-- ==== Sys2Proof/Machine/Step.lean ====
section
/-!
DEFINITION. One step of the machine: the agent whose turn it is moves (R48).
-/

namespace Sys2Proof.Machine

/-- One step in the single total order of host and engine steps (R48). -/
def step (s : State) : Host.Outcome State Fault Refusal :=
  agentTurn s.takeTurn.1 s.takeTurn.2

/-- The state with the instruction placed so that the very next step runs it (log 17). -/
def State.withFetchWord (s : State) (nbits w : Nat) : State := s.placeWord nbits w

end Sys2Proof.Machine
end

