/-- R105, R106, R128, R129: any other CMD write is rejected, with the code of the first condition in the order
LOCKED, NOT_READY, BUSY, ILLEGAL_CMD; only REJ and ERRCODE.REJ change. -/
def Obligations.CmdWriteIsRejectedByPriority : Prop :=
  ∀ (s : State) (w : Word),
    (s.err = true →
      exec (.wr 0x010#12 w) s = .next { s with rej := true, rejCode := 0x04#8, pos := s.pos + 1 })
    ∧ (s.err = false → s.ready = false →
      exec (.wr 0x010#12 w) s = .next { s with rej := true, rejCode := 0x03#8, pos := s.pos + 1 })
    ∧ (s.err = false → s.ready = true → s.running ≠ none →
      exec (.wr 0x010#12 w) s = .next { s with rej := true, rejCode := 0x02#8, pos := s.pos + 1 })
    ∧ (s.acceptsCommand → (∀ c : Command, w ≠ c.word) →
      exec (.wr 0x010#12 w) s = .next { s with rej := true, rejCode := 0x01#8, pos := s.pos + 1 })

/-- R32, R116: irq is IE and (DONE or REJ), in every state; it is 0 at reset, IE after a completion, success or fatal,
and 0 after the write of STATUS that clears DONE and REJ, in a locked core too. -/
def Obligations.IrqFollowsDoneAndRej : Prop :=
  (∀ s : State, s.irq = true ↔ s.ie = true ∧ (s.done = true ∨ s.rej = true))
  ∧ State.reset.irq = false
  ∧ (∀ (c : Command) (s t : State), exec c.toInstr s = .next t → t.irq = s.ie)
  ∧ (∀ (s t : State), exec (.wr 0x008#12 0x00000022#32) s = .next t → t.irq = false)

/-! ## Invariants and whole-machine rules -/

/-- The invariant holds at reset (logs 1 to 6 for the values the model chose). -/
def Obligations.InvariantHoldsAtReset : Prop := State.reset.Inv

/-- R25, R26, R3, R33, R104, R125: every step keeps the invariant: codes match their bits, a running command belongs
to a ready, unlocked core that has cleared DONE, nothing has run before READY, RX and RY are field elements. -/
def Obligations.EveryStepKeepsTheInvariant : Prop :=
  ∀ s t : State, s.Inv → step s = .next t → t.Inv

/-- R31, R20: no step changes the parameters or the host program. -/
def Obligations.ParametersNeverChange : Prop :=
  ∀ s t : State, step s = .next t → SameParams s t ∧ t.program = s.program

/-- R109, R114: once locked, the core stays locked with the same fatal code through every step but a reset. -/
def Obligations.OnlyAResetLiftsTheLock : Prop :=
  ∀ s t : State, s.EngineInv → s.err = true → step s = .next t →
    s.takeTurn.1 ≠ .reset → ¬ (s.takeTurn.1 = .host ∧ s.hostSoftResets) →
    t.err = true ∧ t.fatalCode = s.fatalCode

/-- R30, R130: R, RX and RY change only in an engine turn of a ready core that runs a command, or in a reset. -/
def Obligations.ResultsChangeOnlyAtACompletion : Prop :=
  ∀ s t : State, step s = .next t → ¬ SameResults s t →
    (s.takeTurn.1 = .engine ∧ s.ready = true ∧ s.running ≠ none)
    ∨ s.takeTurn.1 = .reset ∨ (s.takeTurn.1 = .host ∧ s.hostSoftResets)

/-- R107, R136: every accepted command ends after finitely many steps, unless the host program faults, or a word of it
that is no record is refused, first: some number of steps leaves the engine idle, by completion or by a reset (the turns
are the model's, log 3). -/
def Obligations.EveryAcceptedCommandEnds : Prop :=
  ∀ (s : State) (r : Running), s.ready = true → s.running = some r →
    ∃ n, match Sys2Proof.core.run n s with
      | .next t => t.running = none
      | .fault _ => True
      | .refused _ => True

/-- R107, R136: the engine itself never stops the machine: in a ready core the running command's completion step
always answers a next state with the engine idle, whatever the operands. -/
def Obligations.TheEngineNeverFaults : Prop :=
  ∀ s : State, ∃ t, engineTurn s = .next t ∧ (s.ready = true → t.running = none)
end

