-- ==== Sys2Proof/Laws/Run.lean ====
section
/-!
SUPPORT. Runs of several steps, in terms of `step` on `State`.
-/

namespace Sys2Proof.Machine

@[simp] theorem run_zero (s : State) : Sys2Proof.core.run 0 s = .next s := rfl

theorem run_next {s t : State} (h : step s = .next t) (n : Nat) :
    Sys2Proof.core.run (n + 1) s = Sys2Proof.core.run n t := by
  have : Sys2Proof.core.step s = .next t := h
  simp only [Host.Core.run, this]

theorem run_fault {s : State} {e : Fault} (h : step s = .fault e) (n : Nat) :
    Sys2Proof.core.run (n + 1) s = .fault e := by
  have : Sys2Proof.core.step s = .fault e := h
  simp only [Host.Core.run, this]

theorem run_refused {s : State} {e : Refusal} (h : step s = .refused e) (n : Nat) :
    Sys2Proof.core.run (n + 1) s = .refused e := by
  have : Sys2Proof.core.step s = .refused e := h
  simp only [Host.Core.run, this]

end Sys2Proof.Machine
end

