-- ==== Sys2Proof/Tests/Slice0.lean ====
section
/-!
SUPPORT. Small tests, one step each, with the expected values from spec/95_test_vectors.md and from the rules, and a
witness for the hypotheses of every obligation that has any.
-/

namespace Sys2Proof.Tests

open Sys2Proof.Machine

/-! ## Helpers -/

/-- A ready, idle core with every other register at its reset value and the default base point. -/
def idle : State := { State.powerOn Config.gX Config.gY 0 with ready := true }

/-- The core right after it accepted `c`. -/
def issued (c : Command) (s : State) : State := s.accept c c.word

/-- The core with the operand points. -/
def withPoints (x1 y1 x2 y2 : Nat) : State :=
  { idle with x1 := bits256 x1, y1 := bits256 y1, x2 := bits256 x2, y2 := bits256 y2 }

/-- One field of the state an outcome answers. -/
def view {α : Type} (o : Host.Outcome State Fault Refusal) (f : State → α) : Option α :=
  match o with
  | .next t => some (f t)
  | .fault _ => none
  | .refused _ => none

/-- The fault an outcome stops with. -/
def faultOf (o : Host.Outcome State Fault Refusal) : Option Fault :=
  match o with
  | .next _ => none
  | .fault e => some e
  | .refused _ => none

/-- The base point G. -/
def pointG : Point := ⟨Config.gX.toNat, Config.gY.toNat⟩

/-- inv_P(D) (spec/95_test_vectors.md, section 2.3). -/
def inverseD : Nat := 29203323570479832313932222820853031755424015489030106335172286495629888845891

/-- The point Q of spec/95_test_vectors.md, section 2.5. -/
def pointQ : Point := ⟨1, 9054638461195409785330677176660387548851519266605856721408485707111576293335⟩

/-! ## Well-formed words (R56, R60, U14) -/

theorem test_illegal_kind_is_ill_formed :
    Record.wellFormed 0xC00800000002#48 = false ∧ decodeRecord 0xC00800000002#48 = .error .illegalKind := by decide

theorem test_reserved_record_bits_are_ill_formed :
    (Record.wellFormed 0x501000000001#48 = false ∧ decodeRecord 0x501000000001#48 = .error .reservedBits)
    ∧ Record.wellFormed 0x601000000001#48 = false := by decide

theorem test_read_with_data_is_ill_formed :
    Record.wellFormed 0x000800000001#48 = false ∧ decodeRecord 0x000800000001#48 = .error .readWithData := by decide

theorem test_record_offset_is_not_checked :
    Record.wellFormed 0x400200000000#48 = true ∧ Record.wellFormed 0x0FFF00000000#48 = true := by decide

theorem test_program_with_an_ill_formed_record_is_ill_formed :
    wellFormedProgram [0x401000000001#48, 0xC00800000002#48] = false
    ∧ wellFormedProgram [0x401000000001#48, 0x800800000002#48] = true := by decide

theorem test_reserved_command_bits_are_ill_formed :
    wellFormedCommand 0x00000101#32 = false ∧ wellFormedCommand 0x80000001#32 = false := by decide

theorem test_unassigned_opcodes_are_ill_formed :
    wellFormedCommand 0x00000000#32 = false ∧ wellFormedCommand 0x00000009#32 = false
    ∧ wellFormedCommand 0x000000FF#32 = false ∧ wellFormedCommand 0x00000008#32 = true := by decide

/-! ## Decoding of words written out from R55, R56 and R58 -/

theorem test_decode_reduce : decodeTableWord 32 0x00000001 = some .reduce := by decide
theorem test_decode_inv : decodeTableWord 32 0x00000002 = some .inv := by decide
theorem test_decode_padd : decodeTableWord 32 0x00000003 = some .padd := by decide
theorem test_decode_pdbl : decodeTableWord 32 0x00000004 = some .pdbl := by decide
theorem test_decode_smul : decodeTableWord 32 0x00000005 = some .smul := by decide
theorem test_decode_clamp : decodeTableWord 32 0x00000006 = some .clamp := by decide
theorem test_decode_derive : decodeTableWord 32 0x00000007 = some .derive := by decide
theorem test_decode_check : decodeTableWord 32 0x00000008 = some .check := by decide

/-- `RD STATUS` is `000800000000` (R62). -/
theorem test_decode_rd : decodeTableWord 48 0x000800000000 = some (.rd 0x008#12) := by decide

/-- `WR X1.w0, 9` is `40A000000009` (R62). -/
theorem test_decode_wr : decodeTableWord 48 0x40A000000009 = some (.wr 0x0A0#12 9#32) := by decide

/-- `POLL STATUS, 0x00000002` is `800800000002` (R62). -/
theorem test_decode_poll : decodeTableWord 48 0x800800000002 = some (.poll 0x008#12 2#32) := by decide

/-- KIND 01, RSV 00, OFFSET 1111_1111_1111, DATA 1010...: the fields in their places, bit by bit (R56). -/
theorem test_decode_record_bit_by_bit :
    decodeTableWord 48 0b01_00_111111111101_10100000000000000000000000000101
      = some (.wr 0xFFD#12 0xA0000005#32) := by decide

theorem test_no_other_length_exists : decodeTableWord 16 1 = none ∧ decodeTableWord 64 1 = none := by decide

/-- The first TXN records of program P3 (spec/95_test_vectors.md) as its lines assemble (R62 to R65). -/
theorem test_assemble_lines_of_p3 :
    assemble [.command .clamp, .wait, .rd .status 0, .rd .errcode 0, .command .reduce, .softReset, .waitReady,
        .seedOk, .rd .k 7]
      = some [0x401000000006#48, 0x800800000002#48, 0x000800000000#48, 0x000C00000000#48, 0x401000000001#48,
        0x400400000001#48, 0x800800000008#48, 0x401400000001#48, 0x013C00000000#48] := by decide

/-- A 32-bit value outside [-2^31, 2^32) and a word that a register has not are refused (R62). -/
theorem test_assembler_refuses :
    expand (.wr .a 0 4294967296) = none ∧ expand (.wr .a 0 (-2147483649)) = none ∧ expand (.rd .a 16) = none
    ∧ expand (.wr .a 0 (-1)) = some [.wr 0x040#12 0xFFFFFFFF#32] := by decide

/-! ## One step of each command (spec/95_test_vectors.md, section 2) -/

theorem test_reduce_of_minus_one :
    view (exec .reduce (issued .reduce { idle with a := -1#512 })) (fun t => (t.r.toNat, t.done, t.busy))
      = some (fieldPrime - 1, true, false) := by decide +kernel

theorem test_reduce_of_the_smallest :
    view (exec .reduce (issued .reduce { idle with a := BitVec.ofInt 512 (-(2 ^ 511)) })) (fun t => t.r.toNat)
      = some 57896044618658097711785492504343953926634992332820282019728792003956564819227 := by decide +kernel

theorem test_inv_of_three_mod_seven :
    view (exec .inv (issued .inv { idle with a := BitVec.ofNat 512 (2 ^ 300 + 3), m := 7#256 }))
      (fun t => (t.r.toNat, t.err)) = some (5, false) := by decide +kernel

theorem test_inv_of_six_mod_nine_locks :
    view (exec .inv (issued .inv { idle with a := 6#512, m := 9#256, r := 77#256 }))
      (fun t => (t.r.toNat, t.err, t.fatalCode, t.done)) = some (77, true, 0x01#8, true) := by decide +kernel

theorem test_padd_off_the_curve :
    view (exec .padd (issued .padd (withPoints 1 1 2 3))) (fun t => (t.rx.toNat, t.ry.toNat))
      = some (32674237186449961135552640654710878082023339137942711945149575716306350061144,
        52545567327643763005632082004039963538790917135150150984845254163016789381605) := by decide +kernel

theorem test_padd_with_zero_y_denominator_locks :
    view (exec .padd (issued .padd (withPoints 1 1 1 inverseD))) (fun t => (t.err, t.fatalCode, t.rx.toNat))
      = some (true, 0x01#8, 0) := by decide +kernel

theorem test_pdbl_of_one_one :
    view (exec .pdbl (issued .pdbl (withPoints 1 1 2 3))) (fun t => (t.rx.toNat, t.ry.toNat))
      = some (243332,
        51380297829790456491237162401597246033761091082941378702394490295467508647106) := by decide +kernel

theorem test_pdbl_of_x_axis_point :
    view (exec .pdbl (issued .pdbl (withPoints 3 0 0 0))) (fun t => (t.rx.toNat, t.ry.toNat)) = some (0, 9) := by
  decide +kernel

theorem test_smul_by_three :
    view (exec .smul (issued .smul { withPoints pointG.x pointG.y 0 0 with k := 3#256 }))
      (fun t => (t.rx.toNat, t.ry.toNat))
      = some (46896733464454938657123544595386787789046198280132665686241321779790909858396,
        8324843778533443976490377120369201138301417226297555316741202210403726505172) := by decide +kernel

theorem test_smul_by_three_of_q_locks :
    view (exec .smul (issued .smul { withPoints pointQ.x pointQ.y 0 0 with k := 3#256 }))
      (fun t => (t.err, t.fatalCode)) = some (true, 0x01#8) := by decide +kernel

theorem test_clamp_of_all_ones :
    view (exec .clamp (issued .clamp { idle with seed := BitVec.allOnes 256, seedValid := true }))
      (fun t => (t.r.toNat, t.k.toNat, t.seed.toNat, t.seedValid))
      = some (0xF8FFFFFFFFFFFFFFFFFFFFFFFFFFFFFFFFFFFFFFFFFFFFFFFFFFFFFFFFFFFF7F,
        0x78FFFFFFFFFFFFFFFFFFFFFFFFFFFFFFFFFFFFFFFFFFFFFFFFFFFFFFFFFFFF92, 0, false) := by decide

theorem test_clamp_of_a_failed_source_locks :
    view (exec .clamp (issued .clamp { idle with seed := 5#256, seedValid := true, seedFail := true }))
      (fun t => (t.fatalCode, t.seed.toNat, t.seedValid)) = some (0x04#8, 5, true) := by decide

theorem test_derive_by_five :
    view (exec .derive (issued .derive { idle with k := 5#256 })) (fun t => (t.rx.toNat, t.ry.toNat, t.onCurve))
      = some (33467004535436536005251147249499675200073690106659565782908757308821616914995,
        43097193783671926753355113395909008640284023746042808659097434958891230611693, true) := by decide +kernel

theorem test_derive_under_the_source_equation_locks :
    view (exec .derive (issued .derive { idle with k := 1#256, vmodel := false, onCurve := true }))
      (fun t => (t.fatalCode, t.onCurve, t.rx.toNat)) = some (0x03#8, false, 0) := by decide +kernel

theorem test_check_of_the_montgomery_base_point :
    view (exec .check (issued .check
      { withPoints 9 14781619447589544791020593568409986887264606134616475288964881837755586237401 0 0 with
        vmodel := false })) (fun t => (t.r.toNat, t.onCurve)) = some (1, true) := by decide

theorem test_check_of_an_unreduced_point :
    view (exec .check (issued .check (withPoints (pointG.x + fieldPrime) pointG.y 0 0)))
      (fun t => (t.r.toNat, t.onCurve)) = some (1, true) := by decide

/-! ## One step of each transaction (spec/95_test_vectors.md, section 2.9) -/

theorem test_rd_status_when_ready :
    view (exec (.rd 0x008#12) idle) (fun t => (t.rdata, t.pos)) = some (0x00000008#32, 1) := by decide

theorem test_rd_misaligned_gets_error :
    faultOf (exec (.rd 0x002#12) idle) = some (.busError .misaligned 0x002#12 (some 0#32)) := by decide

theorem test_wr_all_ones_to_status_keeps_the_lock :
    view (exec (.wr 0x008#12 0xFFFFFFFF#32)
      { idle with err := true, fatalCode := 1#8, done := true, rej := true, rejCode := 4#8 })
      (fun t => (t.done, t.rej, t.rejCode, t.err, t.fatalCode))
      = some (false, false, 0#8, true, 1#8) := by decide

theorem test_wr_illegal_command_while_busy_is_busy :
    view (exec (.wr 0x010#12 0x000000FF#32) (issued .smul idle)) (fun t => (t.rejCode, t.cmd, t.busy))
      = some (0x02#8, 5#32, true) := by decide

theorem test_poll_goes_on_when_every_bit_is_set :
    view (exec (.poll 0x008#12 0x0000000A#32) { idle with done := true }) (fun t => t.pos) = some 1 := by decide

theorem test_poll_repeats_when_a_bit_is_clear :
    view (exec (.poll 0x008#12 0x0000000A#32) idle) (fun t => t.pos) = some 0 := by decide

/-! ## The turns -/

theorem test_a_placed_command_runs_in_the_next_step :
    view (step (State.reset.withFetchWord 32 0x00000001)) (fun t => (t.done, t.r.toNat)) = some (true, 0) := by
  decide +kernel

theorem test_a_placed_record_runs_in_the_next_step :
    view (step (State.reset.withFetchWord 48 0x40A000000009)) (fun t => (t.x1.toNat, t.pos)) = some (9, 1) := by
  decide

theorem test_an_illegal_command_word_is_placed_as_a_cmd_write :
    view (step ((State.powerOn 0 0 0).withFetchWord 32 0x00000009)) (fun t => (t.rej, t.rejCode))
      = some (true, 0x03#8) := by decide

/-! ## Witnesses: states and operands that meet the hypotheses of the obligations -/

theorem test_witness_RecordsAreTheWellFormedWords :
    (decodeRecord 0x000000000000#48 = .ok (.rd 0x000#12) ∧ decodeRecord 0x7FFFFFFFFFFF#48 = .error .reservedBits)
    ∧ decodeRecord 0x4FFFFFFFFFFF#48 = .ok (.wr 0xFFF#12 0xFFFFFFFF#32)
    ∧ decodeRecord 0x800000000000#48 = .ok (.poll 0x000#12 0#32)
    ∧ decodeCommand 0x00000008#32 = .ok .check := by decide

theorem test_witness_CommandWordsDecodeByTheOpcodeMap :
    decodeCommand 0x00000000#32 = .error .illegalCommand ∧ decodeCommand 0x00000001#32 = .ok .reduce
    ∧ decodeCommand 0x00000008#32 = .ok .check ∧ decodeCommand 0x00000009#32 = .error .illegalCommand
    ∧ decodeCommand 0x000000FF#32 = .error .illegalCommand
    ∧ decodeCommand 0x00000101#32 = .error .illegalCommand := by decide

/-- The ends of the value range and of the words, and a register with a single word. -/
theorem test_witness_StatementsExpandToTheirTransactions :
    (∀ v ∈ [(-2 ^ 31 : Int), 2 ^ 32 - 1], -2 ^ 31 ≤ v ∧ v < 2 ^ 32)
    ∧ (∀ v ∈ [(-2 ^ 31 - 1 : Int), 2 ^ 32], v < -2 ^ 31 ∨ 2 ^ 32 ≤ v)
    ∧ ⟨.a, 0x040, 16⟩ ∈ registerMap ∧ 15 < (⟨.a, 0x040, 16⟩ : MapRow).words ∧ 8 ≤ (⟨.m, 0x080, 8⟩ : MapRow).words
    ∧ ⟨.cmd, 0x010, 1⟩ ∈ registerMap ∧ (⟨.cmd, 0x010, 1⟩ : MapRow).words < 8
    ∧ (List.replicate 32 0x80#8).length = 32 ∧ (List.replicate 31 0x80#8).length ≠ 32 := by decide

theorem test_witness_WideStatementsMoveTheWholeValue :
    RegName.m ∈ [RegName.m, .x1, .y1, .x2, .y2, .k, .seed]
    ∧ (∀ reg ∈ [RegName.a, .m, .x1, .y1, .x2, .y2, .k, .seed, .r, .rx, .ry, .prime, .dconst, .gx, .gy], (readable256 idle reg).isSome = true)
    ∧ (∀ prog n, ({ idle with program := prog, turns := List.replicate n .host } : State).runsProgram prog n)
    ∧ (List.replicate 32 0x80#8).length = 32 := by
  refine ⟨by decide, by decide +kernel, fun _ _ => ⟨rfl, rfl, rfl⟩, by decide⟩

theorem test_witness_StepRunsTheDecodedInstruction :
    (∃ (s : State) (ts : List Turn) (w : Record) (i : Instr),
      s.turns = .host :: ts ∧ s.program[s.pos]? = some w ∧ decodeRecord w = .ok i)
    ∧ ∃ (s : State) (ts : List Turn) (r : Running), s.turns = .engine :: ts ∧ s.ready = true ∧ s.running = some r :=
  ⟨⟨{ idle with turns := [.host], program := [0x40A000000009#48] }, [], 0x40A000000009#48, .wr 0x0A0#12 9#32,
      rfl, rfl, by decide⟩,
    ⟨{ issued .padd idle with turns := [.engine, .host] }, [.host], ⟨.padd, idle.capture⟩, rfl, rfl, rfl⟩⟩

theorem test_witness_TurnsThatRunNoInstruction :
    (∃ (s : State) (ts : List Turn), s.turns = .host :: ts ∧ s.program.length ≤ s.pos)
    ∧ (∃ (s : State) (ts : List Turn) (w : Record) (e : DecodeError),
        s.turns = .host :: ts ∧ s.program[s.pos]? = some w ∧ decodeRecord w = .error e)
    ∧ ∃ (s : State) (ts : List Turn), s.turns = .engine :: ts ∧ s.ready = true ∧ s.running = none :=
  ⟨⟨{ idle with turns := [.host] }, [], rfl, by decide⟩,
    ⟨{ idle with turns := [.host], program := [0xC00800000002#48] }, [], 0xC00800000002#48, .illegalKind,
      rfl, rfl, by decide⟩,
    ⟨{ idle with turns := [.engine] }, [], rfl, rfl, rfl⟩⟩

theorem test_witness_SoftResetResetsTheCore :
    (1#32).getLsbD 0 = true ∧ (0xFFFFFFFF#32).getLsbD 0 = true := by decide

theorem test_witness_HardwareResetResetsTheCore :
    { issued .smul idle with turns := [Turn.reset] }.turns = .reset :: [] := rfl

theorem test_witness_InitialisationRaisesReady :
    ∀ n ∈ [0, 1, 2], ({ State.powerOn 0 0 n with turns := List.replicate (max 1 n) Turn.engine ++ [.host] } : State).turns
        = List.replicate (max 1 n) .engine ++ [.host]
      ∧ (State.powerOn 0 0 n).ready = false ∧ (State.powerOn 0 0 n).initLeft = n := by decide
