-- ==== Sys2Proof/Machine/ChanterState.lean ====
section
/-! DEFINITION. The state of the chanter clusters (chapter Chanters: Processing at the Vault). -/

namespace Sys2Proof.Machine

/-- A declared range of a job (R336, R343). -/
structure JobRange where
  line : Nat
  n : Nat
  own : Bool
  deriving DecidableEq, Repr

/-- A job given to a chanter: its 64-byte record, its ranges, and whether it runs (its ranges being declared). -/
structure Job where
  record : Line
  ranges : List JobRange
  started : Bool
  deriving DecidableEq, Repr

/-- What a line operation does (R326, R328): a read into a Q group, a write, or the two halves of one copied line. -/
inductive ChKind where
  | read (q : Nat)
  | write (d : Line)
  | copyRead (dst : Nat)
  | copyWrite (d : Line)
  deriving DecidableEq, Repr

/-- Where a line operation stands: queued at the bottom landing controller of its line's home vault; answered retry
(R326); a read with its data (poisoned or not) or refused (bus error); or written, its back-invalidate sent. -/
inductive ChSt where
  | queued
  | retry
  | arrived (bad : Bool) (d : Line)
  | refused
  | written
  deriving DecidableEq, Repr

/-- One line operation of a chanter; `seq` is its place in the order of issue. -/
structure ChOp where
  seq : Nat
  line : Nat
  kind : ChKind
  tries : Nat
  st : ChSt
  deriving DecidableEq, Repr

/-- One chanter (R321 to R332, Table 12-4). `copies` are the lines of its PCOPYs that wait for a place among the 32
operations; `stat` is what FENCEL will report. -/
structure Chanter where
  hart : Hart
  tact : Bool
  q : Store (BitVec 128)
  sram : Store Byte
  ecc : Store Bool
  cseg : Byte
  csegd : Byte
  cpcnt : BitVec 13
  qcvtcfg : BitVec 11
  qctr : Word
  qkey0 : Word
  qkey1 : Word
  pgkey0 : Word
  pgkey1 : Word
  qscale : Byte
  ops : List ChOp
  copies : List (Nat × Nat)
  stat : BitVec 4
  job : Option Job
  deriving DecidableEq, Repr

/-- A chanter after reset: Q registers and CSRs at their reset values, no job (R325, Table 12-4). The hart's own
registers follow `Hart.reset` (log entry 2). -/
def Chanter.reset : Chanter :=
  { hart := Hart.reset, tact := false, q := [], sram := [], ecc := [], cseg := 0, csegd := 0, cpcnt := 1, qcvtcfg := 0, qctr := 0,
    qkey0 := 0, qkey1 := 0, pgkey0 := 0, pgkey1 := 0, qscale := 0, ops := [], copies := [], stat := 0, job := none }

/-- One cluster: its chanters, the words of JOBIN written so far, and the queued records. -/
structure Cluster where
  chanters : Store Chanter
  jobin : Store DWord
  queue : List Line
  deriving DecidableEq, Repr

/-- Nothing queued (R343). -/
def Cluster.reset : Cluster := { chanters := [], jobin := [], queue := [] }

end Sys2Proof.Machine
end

****************************************

— Exercise requirements —
Transcribe, word for word, the data above from its first line through the line with "steps (R48). -/", and include nothing else.

— Result of this exercise —
-- ==== Sys2Proof/Machine/Step.lean ====
section
/-!
DEFINITION. One step of the machine: the agent whose turn it is moves (R48).
-/

namespace Sys2Proof.Machine

/-- One step in the single total order of host and engine steps (R48). -/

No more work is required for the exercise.